Using the vision capabilities of GPT-4o, you can now turn any video tutorial into technical article with relevant code snippets, screenshots extracted from the video without manual intervention.

The following illustrates the high-level overview on Video2Article's inner workings:

architecture-diagram

For specifics in the implementation, you can read more in my detailed write-up.

Note

While Video2Article works well to a certain extent, it still requires manual proofreading and editing to fix inaccuracies and inconsistencies in the content and formatting.

Getting Started

Setting Up Environment

This project uses uv for dependency management.
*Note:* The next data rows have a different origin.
-- ==== Sys2Proof/Laws/State.lean ====
section
/-! SUPPORT. One lemma per field of State per update, so that no proof unfolds a record update. -/

namespace Sys2Proof.Machine

/-! ### State.setA -/

@[simp] theorem State.setA_cfg (s : State) (v : Nat) : (s.setA v).cfg = s.cfg := rfl
@[simp] theorem State.setA_regA (s : State) (v : Nat) : (s.setA v).regA = v := rfl
@[simp] theorem State.setA_regB (s : State) (v : Nat) : (s.setA v).regB = s.regB := rfl
@[simp] theorem State.setA_pc (s : State) (v : Nat) : (s.setA v).pc = s.pc := rfl
@[simp] theorem State.setA_mem (s : State) (v : Nat) : (s.setA v).mem = s.mem := rfl
@[simp] theorem State.setA_ir (s : State) (v : Nat) : (s.setA v).ir = s.ir := rfl
@[simp] theorem State.setA_opnd (s : State) (v : Nat) : (s.setA v).opnd = s.opnd := rfl
@[simp] theorem State.setA_overflow (s : State) (v : Nat) : (s.setA v).overflow = s.overflow := rfl
@[simp] theorem State.setA_halted (s : State) (v : Nat) : (s.setA v).halted = s.halted := rfl
@[simp] theorem State.setA_faulted (s : State) (v : Nat) : (s.setA v).faulted = s.faulted := rfl
@[simp] theorem State.setA_outputWasWritten (s : State) (v : Nat) : (s.setA v).outputWasWritten = s.outputWasWritten := rfl
@[simp] theorem State.setA_inQ (s : State) (v : Nat) : (s.setA v).inQ = s.inQ := rfl
@[simp] theorem State.setA_outQ (s : State) (v : Nat) : (s.setA v).outQ = s.outQ := rfl

/-! ### State.setB -/

@[simp] theorem State.setB_cfg (s : State) (v : Nat) : (s.setB v).cfg = s.cfg := rfl
@[simp] theorem State.setB_regA (s : State) (v : Nat) : (s.setB v).regA = s.regA := rfl
@[simp] theorem State.setB_regB (s : State) (v : Nat) : (s.setB v).regB = v := rfl
@[simp] theorem State.setB_pc (s : State) (v : Nat) : (s.setB v).pc = s.pc := rfl
@[simp] theorem State.setB_mem (s : State) (v : Nat) : (s.setB v).mem = s.mem := rfl
@[simp] theorem State.setB_ir (s : State) (v : Nat) : (s.setB v).ir = s.ir := rfl
@[simp] theorem State.setB_opnd (s : State) (v : Nat) : (s.setB v).opnd = s.opnd := rfl
@[simp] theorem State.setB_overflow (s : State) (v : Nat) : (s.setB v).overflow = s.overflow := rfl
@[simp] theorem State.setB_halted (s : State) (v : Nat) : (s.setB v).halted = s.halted := rfl
@[simp] theorem State.setB_faulted (s : State) (v : Nat) : (s.setB v).faulted = s.faulted := rfl
@[simp] theorem State.setB_outputWasWritten (s : State) (v : Nat) : (s.setB v).outputWasWritten = s.outputWasWritten := rfl
@[simp] theorem State.setB_inQ (s : State) (v : Nat) : (s.setB v).inQ = s.inQ := rfl
@[simp] theorem State.setB_outQ (s : State) (v : Nat) : (s.setB v).outQ = s.outQ := rfl

/-! ### State.setPc -/

@[simp] theorem State.setPc_cfg (s : State) (t : Nat) : (s.setPc t).cfg = s.cfg := rfl
@[simp] theorem State.setPc_regA (s : State) (t : Nat) : (s.setPc t).regA = s.regA := rfl
@[simp] theorem State.setPc_regB (s : State) (t : Nat) : (s.setPc t).regB = s.regB := rfl
@[simp] theorem State.setPc_pc (s : State) (t : Nat) : (s.setPc t).pc = t := rfl
@[simp] theorem State.setPc_mem (s : State) (t : Nat) : (s.setPc t).mem = s.mem := rfl
@[simp] theorem State.setPc_ir (s : State) (t : Nat) : (s.setPc t).ir = s.ir := rfl
@[simp] theorem State.setPc_opnd (s : State) (t : Nat) : (s.setPc t).opnd = s.opnd := rfl
@[simp] theorem State.setPc_overflow (s : State) (t : Nat) : (s.setPc t).overflow = s.overflow := rfl
@[simp] theorem State.setPc_halted (s : State) (t : Nat) : (s.setPc t).halted = s.halted := rfl
@[simp] theorem State.setPc_faulted (s : State) (t : Nat) : (s.setPc t).faulted = s.faulted := rfl
@[simp] theorem State.setPc_outputWasWritten (s : State) (t : Nat) : (s.setPc t).outputWasWritten = s.outputWasWritten := rfl
@[simp] theorem State.setPc_inQ (s : State) (t : Nat) : (s.setPc t).inQ = s.inQ := rfl
@[simp] theorem State.setPc_outQ (s : State) (t : Nat) : (s.setPc t).outQ = s.outQ := rfl

/-! ### State.setOverflow -/

@[simp] theorem State.setOverflow_cfg (s : State) (f : Bool) : (s.setOverflow f).cfg = s.cfg := rfl
@[simp] theorem State.setOverflow_regA (s : State) (f : Bool) : (s.setOverflow f).regA = s.regA := rfl
@[simp] theorem State.setOverflow_regB (s : State) (f : Bool) : (s.setOverflow f).regB = s.regB := rfl
@[simp] theorem State.setOverflow_pc (s : State) (f : Bool) : (s.setOverflow f).pc = s.pc := rfl
@[simp] theorem State.setOverflow_mem (s : State) (f : Bool) : (s.setOverflow f).mem = s.mem := rfl
@[simp] theorem State.setOverflow_ir (s : State) (f : Bool) : (s.setOverflow f).ir = s.ir := rfl
@[simp] theorem State.setOverflow_opnd (s : State) (f : Bool) : (s.setOverflow f).opnd = s.opnd := rfl
@[simp] theorem State.setOverflow_overflow (s : State) (f : Bool) : (s.setOverflow f).overflow = f := rfl
@[simp] theorem State.setOverflow_halted (s : State) (f : Bool) : (s.setOverflow f).halted = s.halted := rfl
@[simp] theorem State.setOverflow_faulted (s : State) (f : Bool) : (s.setOverflow f).faulted = s.faulted := rfl
@[simp] theorem State.setOverflow_outputWasWritten (s : State) (f : Bool) : (s.setOverflow f).outputWasWritten = s.outputWasWritten := rfl
@[simp] theorem State.setOverflow_inQ (s : State) (f : Bool) : (s.setOverflow f).inQ = s.inQ := rfl
@[simp] theorem State.setOverflow_outQ (s : State) (f : Bool) : (s.setOverflow f).outQ = s.outQ := rfl

/-! ### State.setHalted -/

@[simp] theorem State.setHalted_cfg (s : State) : s.setHalted.cfg = s.cfg := rfl
@[simp] theorem State.setHalted_regA (s : State) : s.setHalted.regA = s.regA := rfl
@[simp] theorem State.setHalted_regB (s : State) : s.setHalted.regB = s.regB := rfl
@[simp] theorem State.setHalted_pc (s : State) : s.setHalted.pc = s.pc := rfl
@[simp] theorem State.setHalted_mem (s : State) : s.setHalted.mem = s.mem := rfl
@[simp] theorem State.setHalted_ir (s : State) : s.setHalted.ir = s.ir := rfl
@[simp] theorem State.setHalted_opnd (s : State) : s.setHalted.opnd = s.opnd := rfl
@[simp] theorem State.setHalted_overflow (s : State) : s.setHalted.overflow = s.overflow := rfl
@[simp] theorem State.setHalted_halted (s : State) : s.setHalted.halted = true := rfl
@[simp] theorem State.setHalted_faulted (s : State) : s.setHalted.faulted = s.faulted := rfl
@[simp] theorem State.setHalted_outputWasWritten (s : State) : s.setHalted.outputWasWritten = s.outputWasWritten := rfl
@[simp] theorem State.setHalted_inQ (s : State) : s.setHalted.inQ = s.inQ := rfl
@[simp] theorem State.setHalted_outQ (s : State) : s.setHalted.outQ = s.outQ := rfl

/-! ### State.clearOutputWasWritten -/

@[simp] theorem State.clearOutputWasWritten_cfg (s : State) : s.clearOutputWasWritten.cfg = s.cfg := rfl
@[simp] theorem State.clearOutputWasWritten_regA (s : State) : s.clearOutputWasWritten.regA = s.regA := rfl
@[simp] theorem State.clearOutputWasWritten_regB (s : State) : s.clearOutputWasWritten.regB = s.regB := rfl
@[simp] theorem State.clearOutputWasWritten_pc (s : State) : s.clearOutputWasWritten.pc = s.pc := rfl
@[simp] theorem State.clearOutputWasWritten_mem (s : State) : s.clearOutputWasWritten.mem = s.mem := rfl
@[simp] theorem State.clearOutputWasWritten_ir (s : State) : s.clearOutputWasWritten.ir = s.ir := rfl
@[simp] theorem State.clearOutputWasWritten_opnd (s : State) : s.clearOutputWasWritten.opnd = s.opnd := rfl
@[simp] theorem State.clearOutputWasWritten_overflow (s : State) : s.clearOutputWasWritten.overflow = s.overflow := rfl
@[simp] theorem State.clearOutputWasWritten_halted (s : State) : s.clearOutputWasWritten.halted = s.halted := rfl
@[simp] theorem State.clearOutputWasWritten_faulted (s : State) : s.clearOutputWasWritten.faulted = s.faulted := rfl
@[simp] theorem State.clearOutputWasWritten_outputWasWritten (s : State) : s.clearOutputWasWritten.outputWasWritten = false := rfl
@[simp] theorem State.clearOutputWasWritten_inQ (s : State) : s.clearOutputWasWritten.inQ = s.inQ := rfl
@[simp] theorem State.clearOutputWasWritten_outQ (s : State) : s.clearOutputWasWritten.outQ = s.outQ := rfl

/-! ### State.pushOutput -/

@[simp] theorem State.pushOutput_cfg (s : State) (v : Nat) : (s.pushOutput v).cfg = s.cfg := rfl
@[simp] theorem State.pushOutput_regA (s : State) (v : Nat) : (s.pushOutput v).regA = s.regA := rfl
@[simp] theorem State.pushOutput_regB (s : State) (v : Nat) : (s.pushOutput v).regB = s.regB := rfl
@[simp] theorem State.pushOutput_pc (s : State) (v : Nat) : (s.pushOutput v).pc = s.pc := rfl
@[simp] theorem State.pushOutput_mem (s : State) (v : Nat) : (s.pushOutput v).mem = s.mem := rfl
@[simp] theorem State.pushOutput_ir (s : State) (v : Nat) : (s.pushOutput v).ir = s.ir := rfl
@[simp] theorem State.pushOutput_opnd (s : State) (v : Nat) : (s.pushOutput v).opnd = s.opnd := rfl
@[simp] theorem State.pushOutput_overflow (s : State) (v : Nat) : (s.pushOutput v).overflow = s.overflow := rfl
@[simp] theorem State.pushOutput_halted (s : State) (v : Nat) : (s.pushOutput v).halted = s.halted := rfl
@[simp] theorem State.pushOutput_faulted (s : State) (v : Nat) : (s.pushOutput v).faulted = s.faulted := rfl
@[simp] theorem State.pushOutput_outputWasWritten (s : State) (v : Nat) : (s.pushOutput v).outputWasWritten = true := rfl
@[simp] theorem State.pushOutput_inQ (s : State) (v : Nat) : (s.pushOutput v).inQ = s.inQ := rfl
@[simp] theorem State.pushOutput_outQ (s : State) (v : Nat) : (s.pushOutput v).outQ = s.outQ ++ [v] := rfl

/-! ### raiseFault -/

@[simp] theorem raiseFault_cfg (s : State) : (raiseFault s).cfg = s.cfg := rfl
@[simp] theorem raiseFault_regA (s : State) : (raiseFault s).regA = s.regA := rfl
@[simp] theorem raiseFault_regB (s : State) : (raiseFault s).regB = s.regB := rfl
@[simp] theorem raiseFault_pc (s : State) : (raiseFault s).pc = s.pc := rfl
@[simp] theorem raiseFault_mem (s : State) : (raiseFault s).mem = s.mem := rfl
@[simp] theorem raiseFault_ir (s : State) : (raiseFault s).ir = s.ir := rfl
@[simp] theorem raiseFault_opnd (s : State) : (raiseFault s).opnd = s.opnd := rfl
@[simp] theorem raiseFault_overflow (s : State) : (raiseFault s).overflow = s.overflow := rfl
@[simp] theorem raiseFault_halted (s : State) : (raiseFault s).halted = true := rfl
@[simp] theorem raiseFault_faulted (s : State) : (raiseFault s).faulted = true := rfl
@[simp] theorem raiseFault_outputWasWritten (s : State) : (raiseFault s).outputWasWritten = s.outputWasWritten := rfl
@[simp] theorem raiseFault_inQ (s : State) : (raiseFault s).inQ = s.inQ := rfl
@[simp] theorem raiseFault_outQ (s : State) : (raiseFault s).outQ = s.outQ := rfl

/-! ### State.setAluA -/

@[simp] theorem State.setAluA_cfg (s : State) (r : Nat × Bool) : (s.setAluA r).cfg = s.cfg := rfl
@[simp] theorem State.setAluA_regA (s : State) (r : Nat × Bool) : (s.setAluA r).regA = r.1 := rfl
@[simp] theorem State.setAluA_regB (s : State) (r : Nat × Bool) : (s.setAluA r).regB = s.regB := rfl
@[simp] theorem State.setAluA_pc (s : State) (r : Nat × Bool) : (s.setAluA r).pc = s.pc := rfl
@[simp] theorem State.setAluA_mem (s : State) (r : Nat × Bool) : (s.setAluA r).mem = s.mem := rfl
@[simp] theorem State.setAluA_ir (s : State) (r : Nat × Bool) : (s.setAluA r).ir = s.ir := rfl
@[simp] theorem State.setAluA_opnd (s : State) (r : Nat × Bool) : (s.setAluA r).opnd = s.opnd := rfl
@[simp] theorem State.setAluA_overflow (s : State) (r : Nat × Bool) : (s.setAluA r).overflow = r.2 := rfl
@[simp] theorem State.setAluA_halted (s : State) (r : Nat × Bool) : (s.setAluA r).halted = s.halted := rfl
@[simp] theorem State.setAluA_faulted (s : State) (r : Nat × Bool) : (s.setAluA r).faulted = s.faulted := rfl
@[simp] theorem State.setAluA_outputWasWritten (s : State) (r : Nat × Bool) : (s.setAluA r).outputWasWritten = s.outputWasWritten := rfl
@[simp] theorem State.setAluA_inQ (s : State) (r : Nat × Bool) : (s.setAluA r).inQ = s.inQ := rfl
@[simp] theorem State.setAluA_outQ (s : State) (r : Nat × Bool) : (s.setAluA r).outQ = s.outQ := rfl

/-! ### State.setAluB -/

@[simp] theorem State.setAluB_cfg (s : State) (r : Nat × Bool) : (s.setAluB r).cfg = s.cfg := rfl
@[simp] theorem State.setAluB_regA (s : State) (r : Nat × Bool) : (s.setAluB r).regA = s.regA := rfl
@[simp] theorem State.setAluB_regB (s : State) (r : Nat × Bool) : (s.setAluB r).regB = r.1 := rfl
@[simp] theorem State.setAluB_pc (s : State) (r : Nat × Bool) : (s.setAluB r).pc = s.pc := rfl
@[simp] theorem State.setAluB_mem (s : State) (r : Nat × Bool) : (s.setAluB r).mem = s.mem := rfl
@[simp] theorem State.setAluB_ir (s : State) (r : Nat × Bool) : (s.setAluB r).ir = s.ir := rfl
@[simp] theorem State.setAluB_opnd (s : State) (r : Nat × Bool) : (s.setAluB r).opnd = s.opnd := rfl
@[simp] theorem State.setAluB_overflow (s : State) (r : Nat × Bool) : (s.setAluB r).overflow = r.2 := rfl
@[simp] theorem State.setAluB_halted (s : State) (r : Nat × Bool) : (s.setAluB r).halted = s.halted := rfl
@[simp] theorem State.setAluB_faulted (s : State) (r : Nat × Bool) : (s.setAluB r).faulted = s.faulted := rfl
@[simp] theorem State.setAluB_outputWasWritten (s : State) (r : Nat × Bool) : (s.setAluB r).outputWasWritten = s.outputWasWritten := rfl
@[simp] theorem State.setAluB_inQ (s : State) (r : Nat × Bool) : (s.setAluB r).inQ = s.inQ := rfl
@[simp] theorem State.setAluB_outQ (s : State) (r : Nat × Bool) : (s.setAluB r).outQ = s.outQ := rfl

/-! ### pushInput -/

@[simp] theorem pushInput_cfg (v : Int) (s : State) : (pushInput v s).cfg = s.cfg := rfl
@[simp] theorem pushInput_regA (v : Int) (s : State) : (pushInput v s).regA = s.regA := rfl
@[simp] theorem pushInput_regB (v : Int) (s : State) : (pushInput v s).regB = s.regB := rfl
@[simp] theorem pushInput_pc (v : Int) (s : State) : (pushInput v s).pc = s.pc := rfl
@[simp] theorem pushInput_mem (v : Int) (s : State) : (pushInput v s).mem = s.mem := rfl
@[simp] theorem pushInput_ir (v : Int) (s : State) : (pushInput v s).ir = s.ir := rfl
@[simp] theorem pushInput_opnd (v : Int) (s : State) : (pushInput v s).opnd = s.opnd := rfl
@[simp] theorem pushInput_overflow (v : Int) (s : State) : (pushInput v s).overflow = s.overflow := rfl
@[simp] theorem pushInput_halted (v : Int) (s : State) : (pushInput v s).halted = s.halted := rfl
@[simp] theorem pushInput_faulted (v : Int) (s : State) : (pushInput v s).faulted = s.faulted := rfl
@[simp] theorem pushInput_outputWasWritten (v : Int) (s : State) : (pushInput v s).outputWasWritten = s.outputWasWritten := rfl
@[simp] theorem pushInput_inQ (v : Int) (s : State) : (pushInput v s).inQ = s.inQ ++ [v] := rfl
@[simp] theorem pushInput_outQ (v : Int) (s : State) : (pushInput v s).outQ = s.outQ := rfl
To install uv, please refer to this guide:

# On macOS and Linux.
curl -LsSf https://astral.sh/uv/install.sh | sh

# On Windows.
powershell -c "irm https://astral.sh/uv/install.ps1 | iex"

# With pip.
pip install uv

# With pipx.
pipx install uv

# With Homebrew.
brew install uv

# With Pacman.
pacman -S uv

To setup the project and install the required dependencies:

# git clone the repo along with submodules
git clone --recurse-submodules https://github.com/wtlow003/video2article.git

# create a virtual env
uv venv

# install dependencies
uv pip install -r requirements.txt  # Install from a requirements.txt file.

Usage

The following are the available options to trigger a dubbing workflow:

source .venv/bin/activate
python3 main.py --help

>>> usage: main.py [-h] [--api-key API_KEY] [--transcript-path TRANSCRIPT_PATH] [--segments-path SEGMENTS_PATH] [--url URL]
               [--semantic-chunking]

Convert video to article.

optional arguments:
  -h, --help            show this help message and exit
  --transcript-path TRANSCRIPT_PATH
                        [OPTIONAL] Path to video transcript (in SRT) format.
  --segments-path SEGMENTS_PATH
                        [OPTIONAL] Path to transcript segments (in JSON) format.
  --url URL             Video url.
  --semantic-chunking   Enable semantic chunking of images with Semantic Router.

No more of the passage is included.